崔令容看着她,看着那双坦然的、毫不躲闪的眼睛。
那双眼睛,和记忆里另一双眼睛,那么像。
像到她心口一疼。
她垂下眼睫,遮住所有翻涌的情绪。
“好。”
她站起来,声音平静无波:“我同意了。
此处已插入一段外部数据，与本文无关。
-- ==== Sys2Proof/Certificates/Slice0/Obligations.lean ====
section
/-! DEFINITION. The statements for the provers. A command's statement speaks of `exec` in the state right after the
acceptance of its word (R46), where the latched sources are the registers the word names; an expected next state is
written out as a record update of that state, so it is a frame as well: every field not named is unchanged. There is no
memory besides the window (R77), whose words are the fields `x`, `p`, `f` and the CSR fields. -/

open Sys2Proof Sys2Proof.Machine

/-! ## The spec's conditions, stated without the model's own loops -/

/-- One Miller-Rabin round of base `a` passes, stated without the loop (R173). -/
def Sys2Proof.Machine.PassesRound (n a : Nat) : Prop :=
  ∃ e d, n - 1 = 2 ^ e * d ∧ d % 2 = 1 ∧ (a ^ d % n = 1 ∨ ∃ r, r < e ∧ a ^ (2 ^ r * d) % n = n - 1)

/-- `a` is a base a round may draw for `n` (R170). -/
def Sys2Proof.Machine.IsBase (n a : Nat) : Prop := 2 ≤ a ∧ a ≤ n - 2

/-- Miller-Rabin answers true for `n` having drawn exactly `bases` (R166, R168, R172). -/
def Sys2Proof.Machine.MrAccepts (rounds n : Nat) (bases : List Nat) : Prop :=
  ((n = 2 ∨ n = 3) ∧ bases = []) ∨
    (5 ≤ n ∧ n % 2 = 1 ∧ bases.length = rounds ∧ ∀ a ∈ bases, IsBase n a ∧ PassesRound n a)

/-- Miller-Rabin answers false for `n` having drawn exactly `bases`: the lookup, or the last base is the first that does
not pass (R166, R168, R172). -/
def Sys2Proof.Machine.MrRejects (rounds n : Nat) (bases : List Nat) : Prop :=
  ((n ≤ 1 ∨ (2 < n ∧ n % 2 = 0)) ∧ bases = []) ∨
    (5 ≤ n ∧ n % 2 = 1 ∧ ∃ pre b, bases = pre ++ [b] ∧ pre.length < rounds ∧
      (∀ a ∈ pre, IsBase n a ∧ PassesRound n a) ∧ IsBase n b ∧ ¬ PassesRound n b)

/-- A listed prime properly divides `c` (R191). -/
def Sys2Proof.Machine.SieveRejects (sieve : List Nat) (c : Nat) : Prop := ∃ q ∈ sieve, c % q = 0 ∧ c ≠ q

/-- The predicate of R196 with `PREDCTL` and the `p` file of `s`. -/
def Sys2Proof.Machine.MeetsPredicate (s : State) (c : Nat) : Prop :=
  (s.predctl.getLsbD 0 = true → Nat.gcd c s.p[0] = 1) ∧
  (s.predctl.getLsbD 1 = true → Nat.gcd (c - 1) s.p[0] = 1) ∧
  (s.predctl.getLsbD 2 = true → (s.p[2] : Int) ≤ |(c : Int) - (s.p[1] : Int)|) ∧
  (s.predctl.getLsbD 3 = true → s.p[3] ≤ c)

/-- One PRIMEGEN attempt that draws exactly `draws` and is rejected: by the filter, by Miller-Rabin, or by the predicate
(R201, R203, R204). -/
def Sys2Proof.Machine.AttemptRejected (s : State) (len : Nat) (draws : List Nat) : Prop :=
  ∃ v bases, draws = v :: bases ∧
    ((s.sieveEn = true ∧ SieveRejects s.par.sieve (randOdd len v) ∧ bases = []) ∨
      ((s.sieveEn = true → ¬ SieveRejects s.par.sieve (randOdd len v)) ∧
        (MrRejects s.rounds.toNat (randOdd len v) bases ∨
          (MrAccepts s.rounds.toNat (randOdd len v) bases ∧ ¬ MeetsPredicate s (randOdd len v)))))

/-- One PRIMEGEN attempt that draws exactly `draws` and accepts `c` (R201, R204). -/
def Sys2Proof.Machine.AttemptAccepted (s : State) (len c : Nat) (draws : List Nat) : Prop :=
  ∃ v bases, draws = v :: bases ∧ c = randOdd len v ∧
    (s.sieveEn = true → ¬ SieveRejects s.par.sieve c) ∧ MrAccepts s.rounds.toNat c bases ∧ MeetsPredicate s c

/-- `CheckGroup` finds nothing wrong (R217). -/
def Sys2Proof.Machine.GroupAccepted (mode : Mode) (p : Nat) (s : State) : Prop :=
  3 ≤ p ∧ mode ≠ 3#2 ∧
  (mode = 1#2 → 1 ≤ s.fcnt.toNat ∧ s.fcnt.toNat ≤ 8 ∧
    ∀ i : Fin 8, i.val < s.fcnt.toNat → 2 ≤ s.f[i] ∧ s.f[i] ∣ p - 1) ∧
  (mode = 2#2 → p % 2 = 1 ∧ 5 ≤ p)
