namespace Sys2Proof.Machine

/-! ## What a host access does to the engine

While BUSY the operand windows and `CMD` are locked (R72, R73), so an access leaves the running command as it is or
resets the block (R281); while not BUSY only a write to `CMD` starts a command (R46). -/

/-- `t` has the engine and all that a running command works with as `s` has them. -/
structure State.SameCommand (s t : State) : Prop where
  engine : t.engine = s.engine
  ctx : t.ctx = s.ctx
  attempts : t.attempts = s.attempts
  x : t.x = s.x
  p : t.p = s.p
  f : t.f = s.f

theorem State.SameCommand.busy {s t : State} (h : s.SameCommand t) : t.busy = s.busy := congrArg Engine.busy h.engine

section
variable {s t : State} {a : Access} {c : Csr} {d : Word} {tgt : Target}

/-- What a write to a CSR can do to the engine. -/
theorem csrWrite_effect (hw : csrWrite c d s = some t) :
    s.SameCommand t ∨ (c = .ctrl ∧ t = resetAll s) ∨ (s.busy = false ∧ c = .cmd) := by
  cases c with
  | id | param | status | err | errInfo | attempts => cases hw
  | ctrl =>
    cases hw
    unfold writeCtrl
    split_ifs
    · exact .inr (.inl ⟨rfl, rfl⟩)
    · exact .inl ⟨rfl, rfl, rfl, rfl, rfl, rfl⟩
  | cmd =>
    obtain ⟨hfree, -⟩ := Option.ite_none_left_eq_some.1 hw
    exact .inr (.inr ⟨Bool.eq_false_of_not_eq_true hfree, rfl⟩)
  | rounds | limit | bits | predctl | fcnt | irqEn | irqStat => cases hw; exact .inl ⟨rfl, rfl, rfl, rfl, rfl, rfl⟩

/-- What a write can do to the engine; the last case is one to an operand window. -/
theorem targetWrite_effect (hw : targetWrite tgt d s = some t) :
    s.SameCommand t ∨ (tgt = .csr .ctrl ∧ t = resetAll s) ∨ (s.busy = false ∧ tgt = .csr .cmd) ∨
      (s.busy = false ∧ t.busy = false) := by
  cases tgt with
  | csr c =>
    obtain hsame | ⟨rfl, hreset⟩ | ⟨hfree, rfl⟩ := csrWrite_effect hw
    · exact .inl hsame
    · exact .inr (.inl ⟨rfl, hreset⟩)
    · exact .inr (.inr (.inl ⟨hfree, rfl⟩))
  | x i j | p k j | f k j =>
    obtain ⟨hbusy, ⟨⟩⟩ := Option.ite_none_left_eq_some.1 hw
    have hfree : s.busy = false := Bool.eq_false_of_not_eq_true hbusy
    exact .inr (.inr (.inr ⟨hfree, hfree⟩))

theorem busRead_sameCommand (a : Access) (s : State) : s.SameCommand (busRead a s) := by
  obtain ⟨d, hd⟩ | he := busRead_cases a s
  · rw [hd]; exact ⟨rfl, rfl, rfl, rfl, rfl, rfl⟩
  · rw [he]; exact ⟨rfl, rfl, rfl, rfl, rfl, rfl⟩

/-- What an access can do to the engine: nothing, the soft reset, acceptance, or a write of an operand while no command
runs. -/
theorem busAccess_effect (h : busAccess a s = .next t) :
    s.SameCommand t ∨ (a.offset = 0x008 ∧ t = { resetAll s with resp := some .written }) ∨
      (s.busy = false ∧ a.offset = 0x010 ∧ a.write.isSome = true) ∨ (s.busy = false ∧ t.busy = false) := by
  obtain ⟨-, hrefused⟩ | ⟨-, -, hread⟩ | ⟨-, d, hd, hwrite⟩ := busAccess_cases a s
  · simp [hrefused] at h
  · obtain rfl : busRead a s = t := by simpa [hread] using h
    exact .inl (busRead_sameCommand a s)
  · obtain rfl : busWrite a d s = t := by simpa [hwrite] using h
    obtain ⟨tgt, u, htgt, hu, hw⟩ | he := busWrite_cases a d s
    · rw [hw]
      obtain hsame | ⟨rfl, rfl⟩ | ⟨hfree, rfl⟩ | hfree := targetWrite_effect hu
      · exact .inl { hsame with }
      · exact .inr (.inl ⟨Access.offset_of_target_csr htgt, rfl⟩)
      · exact .inr (.inr (.inl ⟨hfree, Access.offset_of_target_csr htgt, by simp [hd]⟩))
      · exact .inr (.inr (.inr hfree))
    · rw [he]; exact .inl ⟨rfl, rfl, rfl, rfl, rfl, rfl⟩

/-- An access while BUSY leaves the command as it is, unless it writes `CTRL` and resets the block. -/
theorem busAccess_of_busy (hb : s.busy = true) (h : busAccess a s = .next t) :
    s.SameCommand t ∨ (a.offset = 0x008 ∧ t = { resetAll s with resp := some .written }) := by
  obtain hsame | hreset | ⟨hfree, -⟩ | ⟨hfree, -⟩ := busAccess_effect h
  · exact .inl hsame
  · exact .inr hreset
  · simp [hb] at hfree
  · simp [hb] at hfree

/-- An access that starts a command writes `CMD`. -/
theorem busAccess_starts (hb : s.busy = false) (h : busAccess a s = .next t) (ht : t.busy = true) :
    a.offset = 0x010 ∧ a.write.isSome = true := by
  obtain hsame | ⟨-, rfl⟩ | ⟨-, hcmd⟩ | ⟨-, hfree⟩ := busAccess_effect h
  · simp [← hsame.busy, ht] at hb
  · cases ht
  · exact hcmd
  · simp [ht] at hfree

/-- The engine's own step, or an answer of the entropy source, leads from `s` to `t`. -/
def State.EngineMoves (s t : State) : Prop := tick s = .next t ∨ ∃ v, t = takeAnswer v s

/-- An access in the cycle of the engine's move is performed first, then the move (R45, R253). -/
theorem accessWithStep_cases {ans : Option Nat} (h : accessWithStep a ans s = .next t) :
    ∃ u, busAccess a s = .next u ∧ u.EngineMoves t := by
  unfold accessWithStep at h
  split at h
  next u hu =>
    refine ⟨u, hu, ?_⟩
    cases ans with
    | none => exact .inl h
    | some v => cases h; exact .inr ⟨v, rfl⟩
  · cases h
  · cases h

end

/-! ## The engine does not move while not BUSY (R26, R267) -/

section
variable {s t : State}

theorem engine_ne_accepted_of_not_busy (hb : s.busy = false) : s.engine ≠ .accepted := fun e => by
  simp [State.busy, e, Engine.busy] at hb

theorem engine_ne_waiting_of_not_busy (hb : s.busy = false) (w : Wait) : s.engine ≠ .waiting w := fun e => by
  simp [State.busy, e, Engine.busy] at hb

theorem State.EngineMoves.eq_of_not_busy (h : s.EngineMoves t) (hb : s.busy = false) : t = s := by
  obtain htick | ⟨v, rfl⟩ := h
  · rw [tick_of_not_accepted (engine_ne_accepted_of_not_busy hb)] at htick
    cases htick
    rfl
  · exact takeAnswer_of_not_waiting (engine_ne_waiting_of_not_busy hb) v
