-- ==== Sys2Proof/Machine/Dispatch.lean ====
section
/-! DEFINITION. The meaning of every operation of spec/opcode_table.json, one arm each. -/

namespace Sys2Proof.Machine

def exec (i : Instr) (s : State) : Host.Outcome State Fault Refusal :=
  match i with
  | .read => Sys2Proof.Machine.execRead s
  | .idle => Sys2Proof.Machine.execIdle s
  | .lineReset => Sys2Proof.Machine.execLineReset s
  | .claimOut => Sys2Proof.Machine.execClaimOut s
  | .wakeHigh => Sys2Proof.Machine.execWakeHigh s
  | .wakeLow => Sys2Proof.Machine.execWakeLow s
  | .releaseOut => Sys2Proof.Machine.execReleaseOut s
  | .claimIn => Sys2Proof.Machine.execClaimIn s
  | .settle => Sys2Proof.Machine.execSettle s
  | .ackWait => Sys2Proof.Machine.execAckWait s
  | .sampleLow => Sys2Proof.Machine.execSampleLow s
  | .sampleHigh => Sys2Proof.Machine.execSampleHigh s
  | .threshold => Sys2Proof.Machine.execThreshold s
  | .reconstruct => Sys2Proof.Machine.execReconstruct s
  | .validate => Sys2Proof.Machine.execValidate s
  | .convert => Sys2Proof.Machine.execConvert s
  | .finish => Sys2Proof.Machine.execFinish s
  | .padNone => Sys2Proof.Machine.execPadNone s
  | .padRelease => Sys2Proof.Machine.execPadRelease s
  | .padClaimOut => Sys2Proof.Machine.execPadClaimOut s
  | .padClaimIn => Sys2Proof.Machine.execPadClaimIn s

end Sys2Proof.Machine
end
”
满堂死寂。
所有人都愣住了。
卫阙也愣住了。
他看着崔令容,眉头慢慢皱起来。
可崔令容没有看他。
她转身,穿过满地狼藉,一步一步,走出了宴会厅。
背影挺直,不像是那个善妒成性的悍妇,倒像一具没有灵魂的躯壳。
接下来几天,崔令容像是变了一个人。
她平静地搬出了主院,住进了最偏僻的角落。
她开始操办纳平妻典礼,吩咐下人一切用最好的,比当初她自己的婚礼还要隆重。
那天被砸的生辰宴,她只字不提。
好像什么都没发生过。
直到第三天夜里,崔令容刚躺下,房门突然被推开。
卫阙站在门口,月光在他身后铺开,勾勒出他冷峻的轮廓。
他一身寒气,脸色阴沉得可怕:“都出去。”
侍奉的丫鬟们吓得连忙退下。
房门关上,卫阙大步走向床边,一把抓住崔令容的手腕,将她狠狠压在床上!
他粗暴地撕扯她的衣裙,俯身吻下来,带着酒气和怒意,毫无温柔可言。
崔令容没有挣扎。
她躺在那里,一动不动,任由他施为,任由他发泄,任由他把所有的不满和愤怒,都化作粗暴的侵占。
不知过了多久,他终于停下来。
他撑在她上方,喘着粗气,盯着她的眼睛,声音沙哑低沉:“崔令容,怎么这次不发疯了?”
“你又在想什么新把戏?想害她?想赶她走?”"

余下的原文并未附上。